--- STUDY MATERIAL Enclosed Below ---

-- ==== Sys2Proof/Machine/Recovery.lean ====
section
/-! DEFINITION. Save points, the attic, external drains and restores (R486 to R505). -/

namespace Sys2Proof.Machine

def pgPartner : Nat := pageNum 0xD 0 0
def pgDrain : Nat := pageNum 0xD 0 1
def pgRestore : Nat := pageNum 0xD 0 2

/-- R491: the part number of the manifest on links. -/
def manifestNo : Nat := 0xFFFFFF

/-! ## Homes of committed state (R314, R364) -/

/-- Tensor indices of a kind before tensor `t`, in ascending id. -/
def kindBefore (b : List Byte) (kind t : Nat) : List Nat :=
  (List.range (Dr.nTensors b)).filter fun j => Dr.tKind b j == kind && decide (Dr.tId b j < t)

/-- R314: where an object of a save point lives: partition and byte offset; `buf` names the buffer of a STATE tensor. WEIGHTS holds the FP32
masters first; STATE holds the two buffers of each STATE tensor, then the remainders. -/
def Dev.objHome (d : Dev) (kind obj buf : Nat) : Option (Nat × Nat) :=
  let b := d.plan.draft
  let ts := List.range (Dr.nTensors b)
  if kind = 0 then some (0, ((kindBefore b 0 obj).map fun j => 4 * Dr.elems b d.coords j).sum)
  else if kind = 1 then
    some (1, ((kindBefore b 1 obj).map fun j => 2 * d.tensorBytes j).sum + buf * (((Dr.tensorIdx b obj).map d.tensorBytes).getD 0))
  else if kind = 2 then
    let rem := fun i => if Dr.rKeep b i < 4096 then 4 * ((Dr.tensorIdx b (Dr.rTensor b i)).map (Dr.elems b d.coords)).getD 0 else 0
    some (1, ((ts.filter fun j => Dr.tKind b j == 1).map fun j => 2 * d.tensorBytes j).sum +
      (((List.range (Dr.nReductions b)).filter fun i => decide (Dr.rId b i < obj)).map fun i => 2 * rem i).sum)
  else none

/-- R274: which buffer of a STATE tensor is live. -/
def Dev.liveBuf (d : Dev) (t : Nat) : Nat := ofB (d.plan.flipped.contains t)

/-- R486: a carry list as saved: each contribution after its length, its sender's group coordinate and its ARRIVAL. -/
def carryBytes (cs : List Carry) : List Byte :=
  cs.flatMap fun c => natLe 4 c.bytes.length ++ natLe 4 c.g ++ natLe 8 (match c.arrival with | some a => wrapI 32 a | none => 2 ^ 32) ++ c.bytes

/-- The carry lists that saved bytes hold; `n` bounds how many. -/
def carriesOf : Nat → List Byte → List Carry
  | 0, _ => []
  | n + 1, b =>
    let len := fld b 0 4
    if len = 0 ∨ b.length < 16 + len then []
    else
      let m := (b.drop 16).take len
      let a := fld b 8 8
      { red := fld m 4 4, shard := fld m 8 4, origin := fld m 16 8, g := fld b 4 4, sender := fld m 12 4,
        arrival := if a = 2 ^ 32 then none else some (sInt 32 a), bytes := m, live := true } :: carriesOf n (b.drop (16 + len))

/-- R486: the live bytes of a part, a multiple of 64. -/
def Dev.partBytes' (d : Dev) (m : Mem) (p : Nat × Nat × Nat × Nat) : List Byte :=
  let (k, o, off, n) := p
  let cut := fun (b : List Byte) => padTo 64 (((b.drop off).take n) ++ List.replicate (n - (b.drop off).length) 0)
  match d.objHome k o (d.liveBuf o) with
  | some (part, base) => padTo 64 (d.readStripe m part (base + off) n)
  | none =>
    if k = 3 then cut ((d.plan.scales.map fun x => x.2.record).flatten)
    else if k = 4 then cut (carryBytes (d.step.carries.filter fun c => c.live && c.red == o))
    else cut d.step.lastRecord

/-! ## Layout and manifest (R487, R492) -/

abbrev Parts := List (Nat × Nat × Nat × Nat)

/-- R486: the parts of a member's save point. -/
def Dev.partsOf (d : Dev) (member : Nat) : Parts := saveParts d.plan.draft d.plan.policy (d.g Reg.EXCH_CFG_CARRY_MIB) (Dr.coords d.plan.draft member)

def partLen (p : Nat × Nat × Nat × Nat) : Nat := (p.2.2.2 + 63) / 64 * 64

/-- R492: the attic offset of part `i`; of the manifest when `i` is the number of parts. -/
def atticAt (ps : Parts) (i : Nat) : Nat := ((ps.take i).map fun p => (partLen p + 511) / 512 * 512).sum

def manifestLen (ps : Parts) : Nat := 64 + 48 * ps.length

--- End of Enclosed STUDY MATERIAL ---

**WHAT IS REQUIRED:**
Lines with "tensorIdx" in them: work out how many there are in the listing and give the figure alone.

**RESULT BELOW:**
2